Мы сидим напротив друг друга за письменным столом Чарны. Андреа ставит на стол фотоаппарат и во- зится с диктофоном. Она журналист в газете.
– Это для раздела «Жизнь», – говорит она. Я знаю, что скрывает под собой это название. Раньше этот раздел назывался «Для женщин». Забавно, что теперь он называется «Жизнь», как будто жизнь интересует только женщин, а другие разделы, например, спортивный, посвящены смерти.
– «Жизнь», говорите? У меня двое детей. Я пеку печенье.
Все это правда. Андреа злобно смотрит на меня и щелкает диктофоном.
– Как вы переносите славу? – спрашивает она.
– Это разве слава, – отвечаю я. – Декольте Элизабет Тейлор – вот это слава. А я – лишь прыщик на газетном листе.
Она ухмыляется:
– Ну хорошо, может быть, вы что-нибудь скажете о своем поколении художников… художниц, об их устремлениях, их целях?
– Вы имеете в виду живописцев. О каком поколении мы говорим?
– Ну, наверно, о поколении семидесятых. Именно тогда женщины… Тогда ваше творчество начало привлекать к себе внимание.
– Мое поколение – это не семидесятые, – говорю я.
Она улыбается:
– Ну ладно, а какое тогда?
– Сороковые.
– Сороковые? – для нее это все равно что античная археология. – Но тогда вы еще не…
– Я росла в сороковые, – объясняю я.
– А, понятно. Вы имеете в виду, что сороковые годы оказали на вас формирующее влияние. Вы не могли бы рассказать, как это отразилось в вашем творчестве?
– Цвета. Цвета в моих работах – это гамма сороковых годов. – Я начинаю смягчаться. Она хотя бы не говорит постоянно «типа» и «это». – Война. Есть люди, которые помнят войну, и те, которые не помнят. Это – точка водораздела, здесь проходит граница.
– Вы имеете в виду войну во Вьетнаме? – уточняет она.
– Нет, – холодно отвечаю я. – Вторую мировую.
Она слегка пугается, будто я только что воскресла из мертвых, причем не до конца. Она не знала, что я настолько стара.
– Итак, – говорит она. – В чем же разница?

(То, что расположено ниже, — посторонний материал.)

-- ==== Sys2Proof/Safety.lean ====
section
/-! DEFINITION. The words the statements use: when the link lets a request execute and what an answer is, what an event leaves alone,
and the properties that every step keeps. -/

namespace Sys2Proof.Machine

/-! ### Requests and answers -/

/-- A request that an owner executes and answers. RESET is the link's own and has no response (R181). -/
def isRequest : Instr → Bool
  | .writeTransaction _ _ => false
  | .readTransaction _ _ => false
  | .ignoredTransaction _ => false
  | .powerOnReset => false
  | .powerOnResetEnd => false
  | .softResetEnd => false
  | .reset => false
  | .hingeEnable _ => true
  | .readHinge => true
  | .setCalibration _ => true
  | .setFilter _ _ _ _ _ => true
  | .lineIdle => false
  | .frameArrival _ => false
  | .cellTimeout => false
  | .silentExpiry => false
  | .dwellExpiry => false
  | .foldEdge _ => false
  | .debounceExpiry => false
  | .readPosture => true
  | .setBands _ _ _ _ _ _ => true
  | .setSwitch _ _ => true
  | .forcePosture _ => true
  | .setFront _ => true
  | .setSpan _ => true
  | .createSurface _ _ _ _ _ _ _ => true
  | .offerBuffer _ _ => true
  | .amendSurface _ _ _ _ _ _ _ _ => true
  | .setVariant _ _ _ _ _ => true
  | .clearVariants _ => true
  | .setFocus _ => true
  | .lookupSurface _ => true
  | .findSurfaces _ _ _ => true
  | .retireSurface _ => true
  | .retireOwner _ => true
  | .writeRule _ _ => true
  | .readRule _ => true
  | .moveSurface _ _ _ => true
  | .deadlineExpiry _ => false
  | .readQueue => true
  | .offTimeExpiry _ => false
  | .railStageEnd _ => false
  | .resetStageEnd _ => false
  | .trainingExpiry _ => false
  | .powerDownEnd _ => false
  | .trainOk _ => false
  | .frameOk _ => false
  | .frameBad _ => false
  | .unknownAckCode _ _ _ => false
  | .frameStart _ => false
  | .stagingCutoff _ => false
  | .quietExpiry _ => false
  | .stabilityExpiry _ => false
  | .setPanelGeometry _ _ _ => true
  | .setRefresh _ _ _ => true
  | .setPowerTiming _ _ _ _ _ _ => true
  | .panelEnable _ _ => true
  | .setLending _ _ => true
  | .readPanel _ => true
  | .panelRecover _ => true
  | .setRecoveryMode _ _ _ => true
  | .readStatus => true
  | .ackAttention _ => true
  | .attnEnable _ => true
  | .attnDisable _ => true
  | .setNoticeThreshold _ => true
  | .readNotices => true
  | .hsnsCell _ => false
  | .ackPathIdle _ => false

/-- R175: the link is IDLE or RESPONSE_READY, the states in which it takes a frame. -/
def State.accepting (s : State) : Prop := s.link.state = .idle ∨ s.link.state = .responseReady

/-- The request executes when its command comes: the link takes it now, or took it before (R176, log 1). -/
def State.turn (s : State) (c : Instr) : Prop :=
  s.accepting ∨ (s.link.state = .executing ∧ s.link.executing = some c)

/-- The state in which the owner executes a request: with the frame taken (R176), or, once it was taken, as it stands. -/
def State.handed (s : State) (c : Instr) : State :=
  match s.link.state with
  | .executing => s
  | _ => s.take c

/-- R176, R177: the state with a response frame placed in the response buffer, unread. -/
def State.answered (s : State) (st : Status) (payload : List Byte) : State :=
  { s with link := { s.link with
      state := .responseReady, buffer := some (responseFrame st payload), readPos := 0, executing := none } }

/-- R50, R176: the state an event that re-resolved or staged leaves, with its answer: ACCEPTED when the event staged a configuration or
the engine changed something, and OK otherwise. -/
def Ev.answer (e : Ev) (payload : List Byte) : State :=
  e.done.answered (if e.finish.changed then .accepted else .ok) payload

/-- A command that ends in a given next state. -/
def Answers (c : Instr) (s t : State) : Prop := exec c s = .next t

/-- The end of an event that leaves nothing of its own to do: what is due in the engine and the NOTICE level (R109, R114, R117,
R166). -/
def State.settled (s : State) : State := (Ev.start s).done

/-! ### What an event leaves alone -/

/-- Two records that differ only in what the Handover Engine changes: state, wanted size, placement, marks, STALE_CONTENT and the
resolution-pending mark (R45). -/
structure Record.SameCore (a b : Record) : Prop where
  cls : b.cls = a.cls
  owner : b.owner = a.owner
  home : b.home = a.home
  z : b.z = a.z
  redraw : b.redraw = a.redraw
  placeholder : b.placeholder = a.placeholder
  fill : b.fill = a.fill
  current : b.current = a.current
  pending : b.pending = a.pending
  released : b.released = a.released
  variants : b.variants = a.variants
  moveTo : b.moveTo = a.moveTo

/-- Two record slots of which neither became FREE, taken or RETIRED, and whose record keeps its core. -/
def TableSlot.SameCore : TableSlot → TableSlot → Prop
  | .free, .free => True
  | .used a, .used b => a.SameCore b
  | .retired r m, .retired r' m' => r' = r ∧ m' = m
  | _, _ => False

/-- The state outside the records, the queue, the panels, the slot bank and the attention flags is the same. -/
structure State.SameBlocks (s t : State) : Prop where
  hinge : t.hinge = s.hinge
  posture : t.posture = s.posture
  rules : t.rules = s.rules
  link : t.link = s.link
  now : t.now = s.now
  offers : t.offers = s.offers
  waiting : t.pending = s.pending
  gens : t.table.gens = s.table.gens
  cursor : t.table.cursor = s.table.cursor
  focus : t.table.focus = s.table.focus
  mask : t.attn.mask = s.attn.mask
  threshold : t.attn.threshold = s.attn.threshold

/-- R133: the live configuration of a slot, with its owner. -/
def LayerSlot.live? : LayerSlot → Option (Handle × SlotConfig)
  | .live o c _ => some (o, c)
  | _ => none

/-- R133, R139: what a frame start of its panel leaves live on a slot: a due full configuration is applied, and a due
removal frees it. -/
def LayerSlot.liveNext : LayerSlot → Option (Handle × SlotConfig)
  | .claimed o (some (.full c true)) => some (o, c)
  | .live o _ (some (.full c true)) => some (o, c)
  | .live _ _ (some (.removal true)) => none
  | x => x.live?

/-- What re-resolution, the Handover Engine and the end of an event leave alone: every other block, the panels, the records' cores,
the live configurations (only a frame start changes them, R133) and every attention flag but BACKLOG and NOTICE. -/
structure State.EngineFrame (s t : State) : Prop where
  blocks : s.SameBlocks t
  panels : t.panels = s.panels
  shared : t.shared = s.shared
  cores : ∀ i, (s.entry i).SameCore (t.entry i)
  live : ∀ k, (t.slot k).live? = (s.slot k).live?
  posture : t.attn.flags.posture = s.attn.flags.posture
  hinge : t.attn.flags.hinge = s.attn.flags.hinge
  panel : t.attn.flags.panel = s.attn.flags.panel
  link : t.attn.flags.link = s.attn.flags.link
  resetDone : t.attn.flags.resetDone = s.attn.flags.resetDone

/-! ### Properties every step keeps -/

/-- R176, R177, R180, R181, R182: what the link holds in each of its states, and a held frame that sums to 0 modulo 256. -/
structure Link.Ok (l : Link) : Prop where
  idle : l.state = .idle → l.buffer = none ∧ l.executing = none ∧ l.reset = none
  executing : l.state = .executing → l.buffer = none ∧ l.executing.isSome ∧ l.reset = none
  ready : l.state = .responseReady → l.buffer.isSome ∧ l.executing = none ∧ l.reset = none
  resetting : l.state = .resetting → l.buffer = none ∧ l.executing = none ∧ l.reset.isSome
  sum : ∀ f, l.buffer = some f → byteSum f = 0
  position : l.readPos ≤ l.buffer.elim 0 List.length

/-- R1, R4, R13 to R17, R20: the ranges of the Hinge Input Unit's state. -/
structure Hinge.Ok (h : Hinge) : Prop where
  enabled : h.enabled = true ↔ h.input ≠ .disabled
  bits : ∀ l, h.recv = .inFrame l → l.length ≤ 32
  streaks : h.good ≤ 255 ∧ h.bad ≤ 255
  raw : h.lastRaw ≤ 16383
  angle : h.angle ≤ 3600
  cal : ∀ n : Fin 8, h.cal[n.val] ≤ h.cal[n.val + 1]
  calTop : h.cal[8] ≤ 3600
  acc : h.acc ≤ 57600
  filtered : h.filtered ≤ 3600
  window : ∀ n : Fin 8, h.window[n] ≤ 3600
  motion : h.motion ≤ 3600
  swinging : h.swinging = true → h.input = .tracking
  divider : h.divider ≤ 31
  sampling : h.divider < h.interval ∨ h.refillPending = true ∨ h.input ≠ .tracking
  shift : h.shift ≤ 5
  interval : 1 ≤ h.interval ∧ h.interval ≤ 32
  threshold : 1 ≤ h.threshold ∧ h.threshold ≤ 255
  silentMs : 2 ≤ h.silentMs ∧ h.silentMs ≤ 20
  badLimit : 2 ≤ h.badLimit ∧ h.badLimit ≤ 32

/-- R23, R39, R40: the bands in order and each wider than 2H, and the ranges of the other settings. -/
structure Classifier.Ok (c : Classifier) : Prop where
  order : 0 < c.b1 ∧ c.b1 < c.b2 ∧ c.b2 < c.b3 ∧ c.b3 < c.b4 ∧ c.b4 < 3600
  margin : c.margin ≤ 200
  widths : 2 * c.margin < c.b1 ∧ 2 * c.margin < c.b2 - c.b1 ∧ 2 * c.margin < c.b3 - c.b2 ∧
    2 * c.margin < c.b4 - c.b3 ∧ 2 * c.margin < 3600 - c.b4
  dwellMs : c.dwellMs ≤ 1000
  agreeLimit : c.agreeLimit ≤ 900

/-- The switch is in use and its debounced level is asserted. -/
def Classifier.switchHeld (c : Classifier) : Bool := c.switchUse && c.debounced

/-- R34: an asserted switch in use holds CLOSED, unless a TRACKING angle above the agree limit disagrees; R28: a dwell is under way
only in TRACKING, and never while the switch decides. -/
structure State.SwitchOk (s : State) : Prop where
  untrusted : s.posture.switchHeld = true → s.hinge.input = .acquiring ∨ s.hinge.input = .lost →
    s.posture.committed = .closed
  agreeing : s.posture.switchHeld = true → s.hinge.input = .tracking → s.hinge.filtered ≤ s.posture.agreeLimit →
    s.posture.committed = .closed
  dwell : s.posture.dwell ≠ .idle → s.hinge.input = .tracking ∧ s.posture.switchHeld = false

/-- R94: at most 16 jobs, no two for one record; a record is MOVING exactly while it has a job. -/
structure State.QueueOk (s : State) : Prop where
  room : s.queue.length ≤ 16
  distinct : (s.queue.map fun j => j.handle.index).Nodup
  moving : ∀ i, (∃ r, s.record? i = some r ∧ r.state = .moving) ↔ ∃ j ∈ s.queue, j.handle.index = i

/-- R138, R142: a slot that is not FREE is used by a panel in service; the lending count is one of the four. -/
structure State.SlotsOk (s : State) : Prop where
  service : ∀ k, (s.slot k).isFree = false → (s.panel (s.user k)).inService = true
  lent : s.shared.lent = 0 ∨ s.shared.lent = 2 ∨ s.shared.lent = 4 ∨ s.shared.lent = 6

/-- R58: no posture is in two of the sets. -/
def PostureSet.disjoint (a b : PostureSet) : Prop := ∀ p, ¬(a.has p = true ∧ b.has p = true)

/-- R58: at most 4 variants, each for some posture, no two for one posture; R65: none on a RETIRING record. -/
structure Record.VariantsOk (r : Record) : Prop where
  count : r.variants.length ≤ 4
  some : ∀ v ∈ r.variants, v.postures.isEmpty = false
  disjoint : r.variants.Pairwise fun a b => a.postures.disjoint b.postures
  retiring : r.state = .retiring → r.variants = []

/-- R135, R137: joined mode is entered and pending only while FLAT is committed, span is on and both panels are in service. -/
def State.JoinedOk (s : State) : Prop := s.shared.joined ≠ .notJoined → s.joinConditions = true

/-- R131, R134, R150, R157: the ranges of a Panel Controller's state. -/
structure Panel.Ok (x : Panel) : Prop where
  period : 8000 ≤ x.period ∧ x.period ≤ 32000
  lead : 500 ≤ x.lead ∧ x.lead ≤ 4000
  pendPeriod : ∀ n, x.pendPeriod = some n → 8000 ≤ n ∧ n ≤ 32000
  pendLead : ∀ n, x.pendLead = some n → 500 ≤ n ∧ n ≤ 4000
  effective : x.inService = true → 8000 ≤ x.effective ∧ x.effective ≤ 64000
  counter : x.counter ≤ x.effective
  health : x.health ≤ 255
  attempts : x.attempts ≤ 3
  quiet : x.quietTimer.isSome = true → x.attempts < 3
  stack : x.stack.length ≤ 16

/-- R144, R145: the ranges of what the controllers share. -/
structure Shared.Ok (g : Shared) : Prop where
  width : 480 ≤ g.width ∧ g.width ≤ 2560
  height : 480 ≤ g.height ∧ g.height ≤ 2560
  seam : g.seam ≤ 96
  rail : 1 ≤ g.tRail ∧ g.tRail ≤ 100
  rst : 1 ≤ g.tRst ∧ g.tRst ≤ 100
  train : 10 ≤ g.tTrain ∧ g.tTrain ≤ 500
  down : 1 ≤ g.tDown ∧ g.tDown ≤ 200
  off : g.tOff ≤ 2000
  quiet : 100 ≤ g.tQuiet ∧ g.tQuiet ≤ 5000

/-- A property every step keeps, whatever state it starts from. -/
def KeptByStep (p : State → Prop) : Prop := ∀ s t, p s → step s = .next t → p t

end Sys2Proof.Machine
end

– У нас выше устойчивость внимания. Мы доедаем всё, что нам положили на тарелку. Мы сохраняем веревочки. Мы обходимся тем, что есть.

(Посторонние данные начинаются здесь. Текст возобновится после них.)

/-- R102, R103, R105, R107, R157, R159, R160: the quiet timer's expiry counts an attempt and takes an OFFLINE panel to OFF, where it
powers up if it is wanted lit and past its off-time, and re-resolves every record when the panel stops being dark (`resolveAll`, log
16); the stability timer's clears the attempts; a job's deadline ends its buffer wait: the wanted size is gone, the record holds
STALE and STALE_CONTENT, and the job goes on. A job that enters PREPARING waits for a buffer when its target wants one, keeping a
wait for the same size that is running, and a deadline of 0 expires at once; with no buffer to wait for and every target panel in
service it enters SLOT_WAIT, and a grant walk follows. The model's choice (log 4): an expiry of a stopped timer changes nothing. -/
def Obligations.RecoveryAndDeadlineTimers : Prop :=
  (∀ (s v w : State) (p : PanelId) (t : Nat) (x : Panel), (s.panel p).mode = .offline → (s.panel p).quietTimer = some t →
    v = s.elapse (t - s.now) →
    x = { s.panel p with attempts := (s.panel p).attempts + 1, quietTimer := none, mode := .off } →
    w = v.setPanel p (if x.litDemand = true ∧ x.offTimer = none then
      { x with
        mode := .poweringUp .rail, seqTimer := some (v.now + s.shared.tRail * 1000)
        health := 0, warning := false, linkError := .none } else x) →
    w.EngineFrame { Ev.start w with resolveAll := x.litDemand }.done ∧
    Answers (.quietExpiry p) s { Ev.start w with resolveAll := x.litDemand }.done) ∧
  (∀ (s v : State) (p : PanelId) (t : Nat), (s.panel p).stableTimer = some t → v = s.elapse (t - s.now) →
    Answers (.stabilityExpiry p) s (v.modPanel p fun x => { x with stableTimer := none, attempts := 0 })) ∧
  (∀ (s : State) (p : PanelId), ((s.panel p).mode ≠ .offline ∨ (s.panel p).quietTimer = none →
      Answers (.quietExpiry p) s s) ∧
    ((s.panel p).stableTimer = none → Answers (.stabilityExpiry p) s s)) ∧
  (∀ (s v : State) (i : Fin 40) (j : Job) (r : Record) (t : Nat), s.job? i = some j → j.expiry = some t →
    s.entry i = .used r → v = s.elapse (t - s.now) → ∃ (e : Ev) (u : State),
    e = (Ev.start v).expireWait i ∧ u = (e.examine i).done ∧ Answers (.deadlineExpiry i) s u ∧ v.EngineFrame u ∧
    e.s.record? i = some { r with wanted := none, staleContent := true, marks := { r.marks with stale := true } } ∧
    e.s.job? i = some { j with waiting := false, expiry := none } ∧
    (s.QueueOk → j.next = none → r.resPending = false →
      (∃ r', u.entry i = .used r' ∧ r'.wanted = none ∧ r'.staleContent = true ∧ r'.marks.stale = true) ∧
      ∀ j', u.job? i = some j' → j'.waiting = false ∧ j'.expiry = none)) ∧
  (∀ (s : State) (i : Fin 40), (∀ j, s.job? i = some j → j.expiry = none) → Answers (.deadlineExpiry i) s s) ∧
  (∀ (e : Ev) (i : Fin 40) (j j0 : Job) (r : Record) (next : Phase), e.s.job? i = some j → e.s.entry i = .used r →
    j0 = { j with stepOne := [], stepTwo := [], outstanding := [] } →
    next = (if j.target.pieces.all fun q => (e.s.panel q.panel).inService then .slotWait else .preparing) →
    (j.target.wanted = none →
      (e.prepare i).s.job? i = some { j0 with waiting := false, expiry := none, phase := next } ∧
      (e.prepare i).s.entry i = .used { r with wanted := none }) ∧
    (∀ z, j.target.wanted = some z → r.wanted = some z → j.expiry ≠ none →
      (e.prepare i).s.job? i = some { j0 with waiting := true, phase := .preparing } ∧
      (e.prepare i).s.entry i = .used r) ∧
    (∀ z, j.target.wanted = some z → r.wanted ≠ some z ∨ j.expiry = none →
      (0 < j.target.deadlineMs →
        (e.prepare i).s.job? i = some { j0 with
          waiting := true, expiry := some (e.s.now + j.target.deadlineMs * 1000), phase := .preparing } ∧
        (e.prepare i).s.entry i = .used { r with wanted := some z, marks := { r.marks with wanted := true } }) ∧
      (j.target.deadlineMs = 0 →
        (e.prepare i).s.job? i = some { j0 with waiting := false, expiry := none, phase := next } ∧
        (e.prepare i).s.entry i = .used { r with
          wanted := none, staleContent := true, marks := { r.marks with wanted := true, stale := true } })) ∧
    ((e.prepare i).walk = true ↔ e.walk = true ∨ ∃ j', (e.prepare i).s.job? i = some j' ∧ j'.phase = .slotWait))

Она удивлена. Я сказала о сороковых всё, что хотела. Я начинаю потеть. Я чувствую себя как у зубного врача, сижу с некрасиво открытым ртом, пока незнакомец с фонариком и зеркалом разглядывает у меня во рту что-то не видное мне самой.
Она бодро и ловко разворачивает беседу от войны опять на женский вопрос, который и интересует ее в первую очередь. Труднее ли приходится женщине, подвергалась ли я дискриминации, недооценивали ли меня? Как совмещать творчество и детей? Мои ответы ей нисколько не помогают: все художники считают, что их недооценивают. Можно рисовать, пока дети в школе. Мой муж просто замечательный, он меня всячески поддерживает, в том числе финансово. (Я не уточняю, какой по счету муж.)
– Значит, вы не считаете, что пользоваться поддержкой мужчины – это унизительно? – спрашивает она.
– Женщины все время поддерживают мужчин. Что плохого, если в кои-то веки поддержка пойдет в другую сторону?
Мои слова не совсем соответствуют тому, что она хочет услышать. Она предпочла бы возмутительные истории. Хотя в ее жизни наверняка ничего такого не было – она слишком молода. И все же людям моего возраста положено иметь в запасе возмутительные истории. Хотя бы оскорбления, унижения. Учителя-мужчины, щиплющие учениц, называющие их «детка», спрашивающие, почему не было великих художников среди женщин, и все такое. Она хотела бы видеть меня разгневанной и старомодной.